И до сих пор, проезжая троллейбусом по центральному проспекту через дамбу, частенько отыскиваю глазами на краю оврага Нижний Судок тот самый домик с косо спускающимся огородом, в котором снимала комнатку. Хозяева относились ко мне приветливо, но мне было настолько неуютно и тоскливо оставаться в ней, что почти каждый день уезжала автобусом домой в Карачев, а летом - на мотороллере с братом Виктором. И мчаться навстречу пахучему лесному ветерку было особенно восторженно. Да, мне, провинциалке, трудно было привыкать к шумному городу и от неуюта чужих комнат спасалась в областной библиотеке с её тихими залами, с обилием книг, журналов, которых в Карачеве не было («Новый мир»*, «Иностранная литература»), ведь они открывали мне совсем другой мир. И было это при «Хрущёвской оттепели»*, как потом назовут те годы относительной свободы.

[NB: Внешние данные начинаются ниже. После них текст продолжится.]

-- ==== Sys2Proof/Laws/WireCommands.lean ====
section
/-! SUPPORT. What a wire command does: the state it sends from, and the five ways it can end (R151, R152). -/

namespace Sys2Proof.Machine

/-- Reading `TX` out byte by byte leaves its last byte in `RDATA` and `ERR` clear. -/
theorem State.dumpTx_succ (s : State) (n : Nat) :
    s.dumpTx (n + 1) = { s with rdata := s.txByte n, err := Err.clear } := by
  have key : ∀ k, s.dumpTx k = if k = 0 then s else { s with rdata := s.txByte (k - 1), err := Err.clear } := by
    intro k
    induction k with
    | zero => rfl
    | succ k ih =>
      have hstep : s.dumpTx (k + 1) = ((s.dumpTx k).fetchTx k).complete := by
        simp [State.dumpTx, List.range_succ]
      rw [hstep, ih]
      by_cases hk : k = 0
      · subst hk; rfl
      · simp only [hk, if_false]; rfl
  rw [key]; rfl

/-- The state a command sends its frame from. -/
theorem State.prepare_eq (s : State) (c : Word) (p : Option (Word × Word)) (m : Metadata) :
    s.prepare c p m = { s with
      len := m.len, wait := m.wait, tx := s.tx.store 0 (frameBytes c p)
      txlen := BitVec.ofNat 4 (frameBytes c p).length
      rdata := ((frameBytes c p).getLast?).getD 0, err := Err.clear } := by
  unfold State.prepare
  have hlen : ((((s.setMetadata m).complete.buildFrame c p).complete.txlen).toNat) = (frameBytes c p).length := by
    rcases p with _ | ⟨r, t⟩ <;> rfl
  obtain ⟨k, hk⟩ : ∃ k, (frameBytes c p).length = k + 1 := by
    rcases p with _ | ⟨r, t⟩ <;> exact ⟨_, rfl⟩
  simp only [hlen, hk, State.dumpTx_succ]
  have hlast : ((s.setMetadata m).complete.buildFrame c p).complete.txByte k = ((frameBytes c p).getLast?).getD 0 := by
    have h1 : ((s.setMetadata m).complete.buildFrame c p).complete.txByte k =
        ((s.setMetadata m).complete.buildFrame c p).txByte k := rfl
    rw [h1, State.buildFrame_txByte, List.getLast?_eq_getElem?, hk]
    have h2 : k < (frameBytes c p).length := by omega
    simp [h2]
  rw [hlast]
  simp [State.complete, State.buildFrame, State.setMetadata, hk]

/-- The frame a command sends is the frame it built, byte for byte (R24, R61, R62). -/
theorem State.prepare_txFrame (s : State) (c : Word) (p : Option (Word × Word)) (m : Metadata) :
    (s.prepare c p m).txFrame = frameBytes c p := by
  have htx : ∀ i, (s.prepare c p m).txByte i = ((frameBytes c p)[i]?).getD (s.txByte i) := by
    intro i
    rw [State.prepare_eq]
    exact Memory.getD_find?_store _ _ _ _
  have hlen : (s.prepare c p m).txlen.toNat = (frameBytes c p).length := by
    rw [State.prepare_eq]
    rcases p with _ | ⟨r, t⟩ <;> rfl
  unfold State.txFrame
  rw [hlen]
  apply List.ext_getElem?
  intro i
  by_cases hi : i < (frameBytes c p).length
  · simp [hi, htx]
  · have hle := Nat.le_of_not_lt hi
    rw [List.getElem?_eq_none hle, List.getElem?_eq_none (by simpa using hle)]

@[simp] theorem State.prepare_session (s : State) (c : Word) (p : Option (Word × Word)) (m : Metadata) :
    (s.prepare c p m).session = s.session := by rw [State.prepare_eq]

@[simp] theorem State.prepare_trace (s : State) (c : Word) (p : Option (Word × Word)) (m : Metadata) :
    (s.prepare c p m).trace = s.trace := by rw [State.prepare_eq]

@[simp] theorem State.prepare_nextExchange (s : State) (c : Word) (p : Option (Word × Word)) (m : Metadata) :
    (s.prepare c p m).nextExchange = s.nextExchange := by rw [State.prepare_eq]; rfl

/-- The state after the write, the wait and the session's change (R151 steps 4 and 5). -/
def State.sent (s : State) (c : Word) (p : Option (Word × Word)) (m : Metadata) (sess : Session) : State :=
  (((s.prepare c p m).popExchange.record (.write sess.addr (frameBytes c p) true)).issue sess c (endState c)).record
    (.wait m.wait)

/-- Every way a command can end: the lookup fault, the failing write, the response of length 0, the failing read, and the
response parsed (R151, R152). -/
theorem State.command_cases (s : State) (c : Word) (p : Option (Word × Word)) (sess : Session) :
    (∃ f, metadata c sess.variant = .error f ∧ s.command c p sess = (s.takeFault f).returns (.failed (.block f))) ∨
    (∃ m, metadata c sess.variant = .ok m ∧
      ((s.nextExchange.writeOk = false ∧ s.command c p sess =
        ((s.prepare c p m).popExchange.record (.write sess.addr (frameBytes c p) false)).returns (.failed .busError)) ∨
       (s.nextExchange.writeOk = true ∧ m.len = 0 ∧
        s.command c p sess = (s.sent c p m sess).parseAndReturn (some c) sess m.len) ∨
       (s.nextExchange.writeOk = true ∧ m.len ≠ 0 ∧ s.nextExchange.readOk = false ∧ s.command c p sess =
        ((s.sent c p m sess).record (.read sess.addr m.len none)).returns (.failed .busError)) ∨
       (s.nextExchange.writeOk = true ∧ m.len ≠ 0 ∧ s.nextExchange.readOk = true ∧ s.command c p sess =
        ((((s.sent c p m sess).record (.read sess.addr m.len (some (s.nextExchange.bytes.toList.take m.len.toNat)))).loadRx
          (s.nextExchange.bytes.toList.take m.len.toNat))).parseAndReturn (some c) sess m.len))) := by
  rcases hm : metadata c sess.variant with f | m
  · exact .inl ⟨f, rfl, by simp [State.command, hm]⟩
  · refine .inr ⟨m, rfl, ?_⟩
    have hcmd : s.command c p sess = (s.prepare c p m).transmit c m sess := by simp [State.command, hm]
    rcases hw : s.nextExchange.writeOk
    · exact .inl ⟨rfl, by simp [hcmd, State.transmit, hw, State.prepare_txFrame]⟩
    · refine .inr ?_
      have htr : s.command c p sess =
          (s.sent c p m sess).receive c sess m.len s.nextExchange := by
        simp [hcmd, State.transmit, hw, State.prepare_txFrame, State.sent]
      by_cases h0 : m.len = 0
      · exact .inl ⟨rfl, h0, by simp [htr, State.receive, h0]⟩
      · refine .inr ?_
        rcases hr : s.nextExchange.readOk
        · exact .inl ⟨rfl, h0, rfl, by rw [htr, State.receive, if_neg h0]; simp [readAnswer_fails _ hr]⟩
        · exact .inr ⟨rfl, h0, rfl, by rw [htr, State.receive, if_neg h0]; simp [readAnswer_ok _ hr]⟩

/-- A decoded response has as many groups as were asked for (R113). -/
theorem decodeGroups_length {rx : Nat → Byte} {v : Bool} {i n : Nat} {gs : List (Word × Bool)}
    (h : decodeGroups rx v i n = .ok gs) : gs.length = n := by
  induction n generalizing i gs with
  | zero => cases h; rfl
  | succ n ih =>
    simp only [decodeGroups] at h
    split at h
    · cases h
    · rcases hr : decodeGroups rx v (i + 1) n with f | gs'
      · simp [hr, Except.map] at h
      · simp only [hr, Except.map, Except.ok.injEq] at h
        subst h
        simp [ih hr]

/-- A parsed response has a third as many groups as bytes, at most three (R113). -/
theorem parseResponse_length {rx : Nat → Byte} {len : BitVec 4} {v : Bool} {gs : List (Word × Bool)}
    (h : parseResponse rx len v = .ok gs) : gs.length = len.toNat / 3 ∧ gs.length ≤ 3 := by
  unfold parseResponse at h
  split at h
  · rename_i hl
    have hg := decodeGroups_length h
    have hlen : ∀ l : BitVec 4, legalLength l = true → l.toNat / 3 ≤ 3 := by decide
    exact ⟨hg, hg ▸ hlen len hl⟩
  · cases h

/-- The words a successful `PARSE` delivers are those of its groups (R27, R113). -/
theorem State.setGroups_words (s : State) {gs : List (Word × Bool)} (h : gs.length ≤ 3) :
    (s.setGroups gs).words = gs.map Prod.fst := by
  match gs, h with
  | [], _ => rfl
  | [_], _ => rfl
  | [_, _], _ => rfl
  | [_, _, _], _ => rfl

/-- `PARSE` and the return (R151 steps 7 and 8): the groups are stored and their view returned, or the fault is taken. -/
theorem State.parseAndReturn_cases (s : State) (c : Option Word) (sess : Session) (len : BitVec 4) :
    (∃ gs, parseResponse s.rxByte len sess.verify = .ok gs ∧ s.parseAndReturn c sess len =
      (s.setGroups gs).complete.returns (viewOf c sess.variant (gs.map Prod.fst))) ∨
    (∃ f, parseResponse s.rxByte len sess.verify = .error f ∧
      s.parseAndReturn c sess len = (s.takeFault f).returns (.failed (.block f))) := by
  rcases h : parseResponse s.rxByte len sess.verify with f | gs
  · exact .inr ⟨f, rfl, by simp [State.parseAndReturn, State.parseFrame, h, Except.map]⟩
  · refine .inl ⟨gs, rfl, ?_⟩
    have hw : (s.setGroups gs).complete.words = gs.map Prod.fst := s.setGroups_words (parseResponse_length h).2
    simp [State.parseAndReturn, State.parseFrame, h, Except.map, hw]

/-- The two ways a write to the bus can end (R150, R151 step 4, R152). -/
theorem State.writeBytes_cases (s : State) (bytes : List Byte) (sess : Session) :
    (s.nextExchange.writeOk = false ∧ s.writeBytes bytes sess =
      (s.popExchange.record (.write sess.addr bytes false)).returns (.failed .busError)) ∨
    (s.nextExchange.writeOk = true ∧ frameCode bytes = none ∧
      s.writeBytes bytes sess = s.popExchange.record (.write sess.addr bytes true)) ∨
    (∃ c, s.nextExchange.writeOk = true ∧ frameCode bytes = some c ∧ s.writeBytes bytes sess =
      (s.popExchange.record (.write sess.addr bytes true)).issue sess c .awaitingResponse) := by
  rcases hw : s.nextExchange.writeOk
  · exact .inl ⟨rfl, by simp [State.writeBytes, hw]⟩
  · rcases hc : frameCode bytes with _ | c
    · exact .inr (.inl ⟨rfl, rfl, by simp [State.writeBytes, hw, hc]⟩)
    · exact .inr (.inr ⟨c, rfl, rfl, by simp [State.writeBytes, hw, hc]⟩)

/-- The three ways a read from the bus can end (R150, R151 step 6, R152). -/
theorem State.readResponse_cases (s : State) (sess : Session) :
    (s.len = 0 ∧ s.readResponse sess = s) ∨
    (s.len ≠ 0 ∧ s.nextExchange.readOk = true ∧ s.readResponse sess =
      (s.popExchange.record (.read sess.addr s.len (some (s.nextExchange.bytes.toList.take s.len.toNat)))).loadRx
        (s.nextExchange.bytes.toList.take s.len.toNat)) ∨
    (s.len ≠ 0 ∧ s.nextExchange.readOk = false ∧ s.readResponse sess =
      ((s.popExchange.record (.read sess.addr s.len none)).setSession sess.settled).returns (.failed .busError)) := by
  by_cases h0 : s.len = 0
  · exact .inl ⟨h0, by rw [State.readResponse, if_pos h0]⟩
  · rcases hr : s.nextExchange.readOk
    · exact .inr (.inr ⟨h0, rfl, by rw [State.readResponse, if_neg h0]; simp [readAnswer_fails _ hr]⟩)
    · exact .inr (.inl ⟨h0, rfl, by rw [State.readResponse, if_neg h0]; simp [readAnswer_ok _ hr]⟩)

/-- A session is settled into the state of its last command, or stays as it is (R142, R152). -/
theorem Session.settled_cases (sess : Session) :
    (sess.sstate ≠ .awaitingResponse ∧ sess.settled = sess) ∨
    (sess.sstate = .awaitingResponse ∧ sess.lastCmd = none ∧ sess.settled = { sess with sstate := .idle }) ∨
    (∃ c, sess.sstate = .awaitingResponse ∧ sess.lastCmd = some c ∧
      sess.settled = { sess with sstate := endState c }) := by
  rcases hs : sess.sstate
  · exact .inl ⟨by simp, by simp [Session.settled, hs]⟩
  · rcases hc : sess.lastCmd with _ | c
    · exact .inr (.inl ⟨rfl, rfl, by simp [Session.settled, hs, hc]⟩)
    · exact .inr (.inr ⟨c, rfl, rfl, by simp [Session.settled, hs, hc]⟩)
  · exact .inl ⟨by simp, by simp [Session.settled, hs]⟩

@[simp] theorem Session.settled_addr (sess : Session) : sess.settled.addr = sess.addr := by
  rcases sess.settled_cases with ⟨-, h⟩ | ⟨-, -, h⟩ | ⟨c, -, -, h⟩ <;> rw [h]

@[simp] theorem Session.settled_lastCmd (sess : Session) : sess.settled.lastCmd = sess.lastCmd := by
  rcases sess.settled_cases with ⟨-, h⟩ | ⟨-, -, h⟩ | ⟨c, -, -, h⟩ <;> rw [h]

/-- The ways "decode" can end: the `PARSE` of an empty response skipped, the response parsed, the fault taken (R124, R151
step 7, R210). -/
theorem State.decodeResponse_cases (s : State) (skip : Bool) (sess : Session) :
    (skip = true ∧ s.len = 0 ∧ s.decodeResponse skip sess =
      (s.setSession sess.settled).returns (viewOf sess.lastCmd sess.variant [])) ∨
    (¬(skip = true ∧ s.len = 0) ∧
      ((∃ gs, parseResponse s.rxByte s.len sess.verify = .ok gs ∧ s.decodeResponse skip sess =
        ((s.setSession sess.settled).setGroups gs).complete.returns
          (viewOf sess.lastCmd sess.variant (gs.map Prod.fst))) ∨
       (∃ f, parseResponse s.rxByte s.len sess.verify = .error f ∧ s.decodeResponse skip sess =
        ((s.setSession sess.settled).takeFault f).returns (.failed (.block f))))) := by
  by_cases h : skip = true ∧ s.len = 0
  · exact .inl ⟨h.1, h.2, by simp [State.decodeResponse, h.1, h.2]⟩
  · refine .inr ⟨h, ?_⟩
    have hd : s.decodeResponse skip sess = (s.setSession sess.settled).parseAndReturn sess.lastCmd sess s.len := by
      have hb : ¬(skip && s.len == 0) = true := by simpa using h
      rw [State.decodeResponse, if_neg hb]
    rw [hd]
    exact (s.setSession sess.settled).parseAndReturn_cases sess.lastCmd sess s.len

end Sys2Proof.Machine
end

«Купила, сборник стихов «Обещание» Евгения Евтушенко*и он стал для меня удивительным открытием:
Пришло без спросу, с толку сбило,
Захолонуло, налегло.
Как не похоже все, что было!
И даже то, что быть могло...
Или: Тают отроческие тайны,
Как туманы на берегах.
Были тайнами Тони, Тани
Даже с цыпками на ногах.
Былии тайнами звезды, звери,
В поле – робкие стайки опят.
И скрипели таинственно двери,
Только в детстве так двери скрипят…
Но пришла неожиданно взрослость.
Износивши свой фрак до дыр,
В чье-то детство,
Как в дальнюю область,
Гастролировать убыл факир…
… Дайте тайну! Простую-простую!
Тайну – радость и тишину.
Дайте маленькую, босою,
Дайте тайну, хотя бы одну».
Каждый день автобус отвозил нашу постановочную группу на телецентр (он был на окраине города), чтобы выдавать в эфир новости, а «офис» Комитета был на набережной Десны, притиснутый к высокому холму, на котором стояла колокольня полуразрушенного монастыря семнадцатого века. Но властям понадобилось спрямить дорогу, а значит, снести монастырь. Помню, как двое журналистов и я ходили к главному архитектору города, чтобы убедить: можно обвести дорогу вокруг холма, а в монастыре устроить музей. И архитектор внимательно слушал нас, согласно кивал головой, но уже через несколько дней и монастырь, и колокольню взорвали, холм тут же сравняли с землёй, а потом вдоль протянутой дороги разбили какие-то нелепые клумбы, подняв их над тротуаром почти на метр, обложив кирпичами, попытались засадить розами, но они не прижились и клумбы заросли травой.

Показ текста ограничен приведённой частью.